--- Supplied material ---
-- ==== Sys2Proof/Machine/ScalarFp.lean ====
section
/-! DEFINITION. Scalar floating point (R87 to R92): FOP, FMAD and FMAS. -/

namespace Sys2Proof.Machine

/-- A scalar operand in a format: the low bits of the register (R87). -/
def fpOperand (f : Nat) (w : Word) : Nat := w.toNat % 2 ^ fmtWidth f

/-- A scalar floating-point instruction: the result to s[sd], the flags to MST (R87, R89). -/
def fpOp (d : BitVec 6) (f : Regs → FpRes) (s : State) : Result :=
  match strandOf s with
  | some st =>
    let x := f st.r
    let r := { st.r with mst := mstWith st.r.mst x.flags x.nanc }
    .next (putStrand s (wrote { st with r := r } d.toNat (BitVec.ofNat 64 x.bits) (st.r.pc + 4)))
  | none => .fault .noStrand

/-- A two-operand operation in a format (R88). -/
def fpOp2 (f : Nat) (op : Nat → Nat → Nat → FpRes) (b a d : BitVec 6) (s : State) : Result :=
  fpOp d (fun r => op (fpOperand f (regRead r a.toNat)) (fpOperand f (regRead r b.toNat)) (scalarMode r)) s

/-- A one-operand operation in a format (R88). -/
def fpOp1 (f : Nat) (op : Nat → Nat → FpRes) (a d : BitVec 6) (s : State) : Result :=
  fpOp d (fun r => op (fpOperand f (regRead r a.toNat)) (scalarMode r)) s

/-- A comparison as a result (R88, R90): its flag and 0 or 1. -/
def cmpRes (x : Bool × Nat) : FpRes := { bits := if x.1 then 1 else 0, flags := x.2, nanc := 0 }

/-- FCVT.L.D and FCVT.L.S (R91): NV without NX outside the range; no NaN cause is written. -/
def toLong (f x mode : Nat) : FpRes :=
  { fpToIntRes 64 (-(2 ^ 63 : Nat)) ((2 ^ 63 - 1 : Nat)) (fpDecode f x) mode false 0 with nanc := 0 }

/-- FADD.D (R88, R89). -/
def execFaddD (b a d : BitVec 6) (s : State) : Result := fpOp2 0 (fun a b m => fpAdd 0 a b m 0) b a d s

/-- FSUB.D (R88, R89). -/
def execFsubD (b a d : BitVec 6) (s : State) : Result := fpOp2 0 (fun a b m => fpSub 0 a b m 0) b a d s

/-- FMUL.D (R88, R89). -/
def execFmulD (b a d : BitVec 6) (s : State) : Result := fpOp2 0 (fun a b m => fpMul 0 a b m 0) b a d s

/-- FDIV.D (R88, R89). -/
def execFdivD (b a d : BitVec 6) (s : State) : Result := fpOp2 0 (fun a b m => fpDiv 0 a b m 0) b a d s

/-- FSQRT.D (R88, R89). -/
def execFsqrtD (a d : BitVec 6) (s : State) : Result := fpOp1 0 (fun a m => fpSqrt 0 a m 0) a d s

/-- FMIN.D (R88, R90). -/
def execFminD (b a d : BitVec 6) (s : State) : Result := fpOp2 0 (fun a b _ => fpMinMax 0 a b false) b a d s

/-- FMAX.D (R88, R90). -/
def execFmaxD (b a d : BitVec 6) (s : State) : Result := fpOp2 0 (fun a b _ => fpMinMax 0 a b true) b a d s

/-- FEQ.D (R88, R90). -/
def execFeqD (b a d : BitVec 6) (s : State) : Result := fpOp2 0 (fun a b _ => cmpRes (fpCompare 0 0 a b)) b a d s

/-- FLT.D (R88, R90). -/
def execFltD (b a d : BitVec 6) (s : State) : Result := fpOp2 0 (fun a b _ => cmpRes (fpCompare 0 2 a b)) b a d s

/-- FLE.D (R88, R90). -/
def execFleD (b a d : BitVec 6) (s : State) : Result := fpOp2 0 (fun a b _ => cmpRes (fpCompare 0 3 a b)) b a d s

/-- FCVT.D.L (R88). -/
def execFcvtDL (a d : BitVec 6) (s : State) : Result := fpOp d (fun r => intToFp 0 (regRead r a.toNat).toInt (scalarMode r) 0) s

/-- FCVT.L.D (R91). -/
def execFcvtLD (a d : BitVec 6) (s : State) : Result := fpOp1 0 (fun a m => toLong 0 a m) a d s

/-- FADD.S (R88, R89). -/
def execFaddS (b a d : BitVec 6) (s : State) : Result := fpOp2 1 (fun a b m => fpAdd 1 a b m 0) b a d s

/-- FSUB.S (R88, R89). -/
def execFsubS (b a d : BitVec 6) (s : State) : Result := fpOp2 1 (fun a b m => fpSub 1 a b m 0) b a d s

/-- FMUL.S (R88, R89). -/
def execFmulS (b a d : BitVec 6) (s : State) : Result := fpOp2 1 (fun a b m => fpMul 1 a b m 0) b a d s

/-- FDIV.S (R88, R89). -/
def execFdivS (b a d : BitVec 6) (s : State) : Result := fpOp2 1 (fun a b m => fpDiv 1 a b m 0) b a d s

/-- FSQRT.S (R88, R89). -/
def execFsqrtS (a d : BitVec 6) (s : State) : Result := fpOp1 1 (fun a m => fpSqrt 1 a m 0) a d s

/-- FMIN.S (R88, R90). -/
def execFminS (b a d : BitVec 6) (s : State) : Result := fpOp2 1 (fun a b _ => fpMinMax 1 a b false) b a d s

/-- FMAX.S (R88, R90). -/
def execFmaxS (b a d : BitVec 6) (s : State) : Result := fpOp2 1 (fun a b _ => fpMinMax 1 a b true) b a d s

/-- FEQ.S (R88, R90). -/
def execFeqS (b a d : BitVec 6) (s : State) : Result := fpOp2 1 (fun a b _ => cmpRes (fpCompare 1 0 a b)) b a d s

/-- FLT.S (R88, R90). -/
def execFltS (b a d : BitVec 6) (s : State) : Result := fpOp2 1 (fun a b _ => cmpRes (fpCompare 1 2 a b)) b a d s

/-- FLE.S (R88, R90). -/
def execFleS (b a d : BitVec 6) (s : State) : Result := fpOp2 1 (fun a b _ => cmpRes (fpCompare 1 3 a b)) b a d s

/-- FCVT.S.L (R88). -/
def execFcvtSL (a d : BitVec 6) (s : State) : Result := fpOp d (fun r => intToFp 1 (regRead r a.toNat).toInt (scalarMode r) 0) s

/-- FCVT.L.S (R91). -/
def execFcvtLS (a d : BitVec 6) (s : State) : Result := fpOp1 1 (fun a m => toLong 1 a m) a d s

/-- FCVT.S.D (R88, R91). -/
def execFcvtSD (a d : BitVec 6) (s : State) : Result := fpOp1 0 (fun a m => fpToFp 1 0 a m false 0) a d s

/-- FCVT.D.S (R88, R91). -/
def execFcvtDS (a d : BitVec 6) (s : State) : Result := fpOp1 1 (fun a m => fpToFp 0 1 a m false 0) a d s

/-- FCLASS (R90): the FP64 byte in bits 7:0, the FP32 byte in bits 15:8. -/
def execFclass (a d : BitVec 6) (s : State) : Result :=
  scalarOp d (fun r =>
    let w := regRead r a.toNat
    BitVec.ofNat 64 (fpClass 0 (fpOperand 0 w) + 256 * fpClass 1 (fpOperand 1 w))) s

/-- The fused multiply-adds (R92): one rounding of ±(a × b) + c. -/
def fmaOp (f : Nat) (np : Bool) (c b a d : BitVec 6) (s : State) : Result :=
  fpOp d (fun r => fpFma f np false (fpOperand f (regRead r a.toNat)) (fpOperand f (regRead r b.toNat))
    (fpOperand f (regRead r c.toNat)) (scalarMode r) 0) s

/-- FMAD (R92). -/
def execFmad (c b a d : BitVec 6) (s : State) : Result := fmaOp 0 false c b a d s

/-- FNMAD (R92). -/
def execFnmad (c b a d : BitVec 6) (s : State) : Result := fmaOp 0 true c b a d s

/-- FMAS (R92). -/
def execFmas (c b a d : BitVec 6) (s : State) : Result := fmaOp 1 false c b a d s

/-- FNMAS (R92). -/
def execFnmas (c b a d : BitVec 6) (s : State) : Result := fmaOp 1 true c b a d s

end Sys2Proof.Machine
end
---
--- Supplied material ---
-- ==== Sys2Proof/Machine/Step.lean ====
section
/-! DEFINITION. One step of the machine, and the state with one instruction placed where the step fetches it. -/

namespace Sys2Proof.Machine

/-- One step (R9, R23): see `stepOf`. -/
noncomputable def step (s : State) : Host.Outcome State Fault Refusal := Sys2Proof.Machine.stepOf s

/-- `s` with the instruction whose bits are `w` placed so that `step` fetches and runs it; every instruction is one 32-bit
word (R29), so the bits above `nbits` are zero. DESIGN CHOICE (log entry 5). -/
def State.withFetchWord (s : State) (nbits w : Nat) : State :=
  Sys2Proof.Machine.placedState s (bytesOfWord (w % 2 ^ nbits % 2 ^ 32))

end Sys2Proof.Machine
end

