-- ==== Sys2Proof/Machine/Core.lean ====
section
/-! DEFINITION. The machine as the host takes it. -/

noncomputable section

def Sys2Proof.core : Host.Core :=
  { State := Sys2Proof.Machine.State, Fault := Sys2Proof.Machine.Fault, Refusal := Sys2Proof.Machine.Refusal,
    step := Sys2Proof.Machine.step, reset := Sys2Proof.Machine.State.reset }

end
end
---
--- Supplied material ---
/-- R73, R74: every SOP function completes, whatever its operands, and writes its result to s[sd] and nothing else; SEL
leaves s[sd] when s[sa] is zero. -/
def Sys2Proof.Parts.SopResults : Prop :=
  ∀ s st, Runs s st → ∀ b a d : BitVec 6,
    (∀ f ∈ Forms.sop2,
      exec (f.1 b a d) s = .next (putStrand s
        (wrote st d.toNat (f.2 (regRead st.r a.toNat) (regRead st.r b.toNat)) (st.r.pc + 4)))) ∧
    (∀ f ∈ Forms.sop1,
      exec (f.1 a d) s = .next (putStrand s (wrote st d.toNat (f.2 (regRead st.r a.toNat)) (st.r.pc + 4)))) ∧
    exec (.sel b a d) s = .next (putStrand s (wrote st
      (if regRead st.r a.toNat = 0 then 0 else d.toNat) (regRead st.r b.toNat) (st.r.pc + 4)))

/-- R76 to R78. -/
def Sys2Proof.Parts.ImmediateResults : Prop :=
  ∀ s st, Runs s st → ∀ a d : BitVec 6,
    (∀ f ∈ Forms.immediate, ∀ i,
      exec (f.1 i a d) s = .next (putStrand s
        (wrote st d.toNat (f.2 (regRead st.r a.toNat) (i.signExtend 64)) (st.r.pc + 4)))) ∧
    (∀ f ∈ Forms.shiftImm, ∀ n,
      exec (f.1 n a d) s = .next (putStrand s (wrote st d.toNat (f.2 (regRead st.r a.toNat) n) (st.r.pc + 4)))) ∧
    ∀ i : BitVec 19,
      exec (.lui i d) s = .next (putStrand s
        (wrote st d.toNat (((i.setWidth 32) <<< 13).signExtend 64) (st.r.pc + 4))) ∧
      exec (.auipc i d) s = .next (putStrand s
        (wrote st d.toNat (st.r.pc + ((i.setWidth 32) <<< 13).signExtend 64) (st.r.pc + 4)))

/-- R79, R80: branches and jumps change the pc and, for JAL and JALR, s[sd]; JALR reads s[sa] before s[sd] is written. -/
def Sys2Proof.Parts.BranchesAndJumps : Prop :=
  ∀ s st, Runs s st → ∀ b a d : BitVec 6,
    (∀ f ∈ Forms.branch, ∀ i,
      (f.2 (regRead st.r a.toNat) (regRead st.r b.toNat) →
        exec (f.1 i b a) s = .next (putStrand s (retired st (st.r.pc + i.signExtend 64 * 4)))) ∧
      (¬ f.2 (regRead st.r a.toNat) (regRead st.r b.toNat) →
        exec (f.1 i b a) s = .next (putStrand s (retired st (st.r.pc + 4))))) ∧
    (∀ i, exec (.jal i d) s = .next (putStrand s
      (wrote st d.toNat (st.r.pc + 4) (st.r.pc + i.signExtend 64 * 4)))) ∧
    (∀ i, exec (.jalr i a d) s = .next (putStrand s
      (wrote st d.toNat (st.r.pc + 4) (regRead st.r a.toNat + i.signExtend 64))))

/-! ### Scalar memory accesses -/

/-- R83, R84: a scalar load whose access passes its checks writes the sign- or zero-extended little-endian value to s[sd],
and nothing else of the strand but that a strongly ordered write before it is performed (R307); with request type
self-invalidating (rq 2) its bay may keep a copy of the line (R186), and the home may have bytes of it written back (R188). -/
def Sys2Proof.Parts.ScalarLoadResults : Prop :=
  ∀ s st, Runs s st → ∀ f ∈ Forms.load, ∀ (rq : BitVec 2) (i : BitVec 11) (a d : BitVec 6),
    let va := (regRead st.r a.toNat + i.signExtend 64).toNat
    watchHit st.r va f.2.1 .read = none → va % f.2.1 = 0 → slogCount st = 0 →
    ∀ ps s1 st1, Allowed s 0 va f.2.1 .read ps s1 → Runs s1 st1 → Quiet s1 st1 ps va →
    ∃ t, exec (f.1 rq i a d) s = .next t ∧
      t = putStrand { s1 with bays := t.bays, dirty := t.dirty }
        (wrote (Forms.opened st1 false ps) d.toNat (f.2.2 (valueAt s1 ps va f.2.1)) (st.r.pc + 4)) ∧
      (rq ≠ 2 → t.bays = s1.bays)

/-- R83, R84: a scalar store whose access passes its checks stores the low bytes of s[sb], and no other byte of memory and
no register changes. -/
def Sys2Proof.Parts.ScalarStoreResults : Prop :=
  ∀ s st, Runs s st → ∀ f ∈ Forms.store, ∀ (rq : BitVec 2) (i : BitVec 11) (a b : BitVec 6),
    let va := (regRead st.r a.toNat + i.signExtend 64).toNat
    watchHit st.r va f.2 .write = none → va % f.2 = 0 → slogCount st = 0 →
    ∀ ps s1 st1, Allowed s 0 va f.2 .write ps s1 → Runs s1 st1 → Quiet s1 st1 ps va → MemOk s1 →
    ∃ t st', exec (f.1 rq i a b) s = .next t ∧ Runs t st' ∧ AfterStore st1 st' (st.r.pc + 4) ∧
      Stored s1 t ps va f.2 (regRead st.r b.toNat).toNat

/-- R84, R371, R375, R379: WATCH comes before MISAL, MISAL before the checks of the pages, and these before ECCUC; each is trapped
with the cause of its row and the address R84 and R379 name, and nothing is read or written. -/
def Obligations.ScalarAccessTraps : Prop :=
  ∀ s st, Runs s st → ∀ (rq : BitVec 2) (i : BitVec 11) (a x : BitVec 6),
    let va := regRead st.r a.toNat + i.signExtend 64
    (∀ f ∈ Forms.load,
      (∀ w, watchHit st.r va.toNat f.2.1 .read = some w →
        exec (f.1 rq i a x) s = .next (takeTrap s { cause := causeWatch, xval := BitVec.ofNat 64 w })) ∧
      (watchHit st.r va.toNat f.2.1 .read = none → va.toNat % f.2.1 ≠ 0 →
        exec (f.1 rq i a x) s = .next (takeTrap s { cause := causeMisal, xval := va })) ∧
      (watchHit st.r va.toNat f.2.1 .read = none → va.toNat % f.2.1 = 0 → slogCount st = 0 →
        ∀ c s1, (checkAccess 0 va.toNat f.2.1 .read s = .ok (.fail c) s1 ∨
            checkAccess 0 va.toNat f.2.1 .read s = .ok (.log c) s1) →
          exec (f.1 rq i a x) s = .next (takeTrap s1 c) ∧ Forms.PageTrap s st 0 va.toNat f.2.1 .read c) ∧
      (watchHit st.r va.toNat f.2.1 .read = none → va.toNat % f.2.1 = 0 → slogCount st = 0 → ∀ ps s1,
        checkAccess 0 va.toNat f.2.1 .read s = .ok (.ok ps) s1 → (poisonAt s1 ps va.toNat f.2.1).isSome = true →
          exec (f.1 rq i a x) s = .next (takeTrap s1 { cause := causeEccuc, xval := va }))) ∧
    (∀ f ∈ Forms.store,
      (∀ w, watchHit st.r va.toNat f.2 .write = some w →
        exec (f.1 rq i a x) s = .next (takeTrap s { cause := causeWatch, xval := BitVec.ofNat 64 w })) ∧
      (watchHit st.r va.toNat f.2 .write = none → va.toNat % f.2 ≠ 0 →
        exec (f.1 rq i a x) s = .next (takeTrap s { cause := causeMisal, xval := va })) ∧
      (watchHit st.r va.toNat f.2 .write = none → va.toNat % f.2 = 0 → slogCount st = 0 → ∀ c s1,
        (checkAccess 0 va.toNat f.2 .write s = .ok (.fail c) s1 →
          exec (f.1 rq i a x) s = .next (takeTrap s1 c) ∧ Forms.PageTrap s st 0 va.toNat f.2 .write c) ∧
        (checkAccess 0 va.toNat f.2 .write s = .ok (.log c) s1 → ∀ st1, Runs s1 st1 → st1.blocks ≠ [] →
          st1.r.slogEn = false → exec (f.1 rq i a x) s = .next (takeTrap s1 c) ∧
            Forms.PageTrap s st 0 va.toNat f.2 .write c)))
---
• [Directions]
Which lines of the data include the string "Prop"? Find them and copy each one.

• [Written reply]
def Sys2Proof.Parts.SopResults : Prop :=
def Sys2Proof.Parts.ImmediateResults : Prop :=
def Sys2Proof.Parts.BranchesAndJumps : Prop :=
def Sys2Proof.Parts.ScalarLoadResults : Prop :=
def Sys2Proof.Parts.ScalarStoreResults : Prop :=
def Obligations.ScalarAccessTraps : Prop :=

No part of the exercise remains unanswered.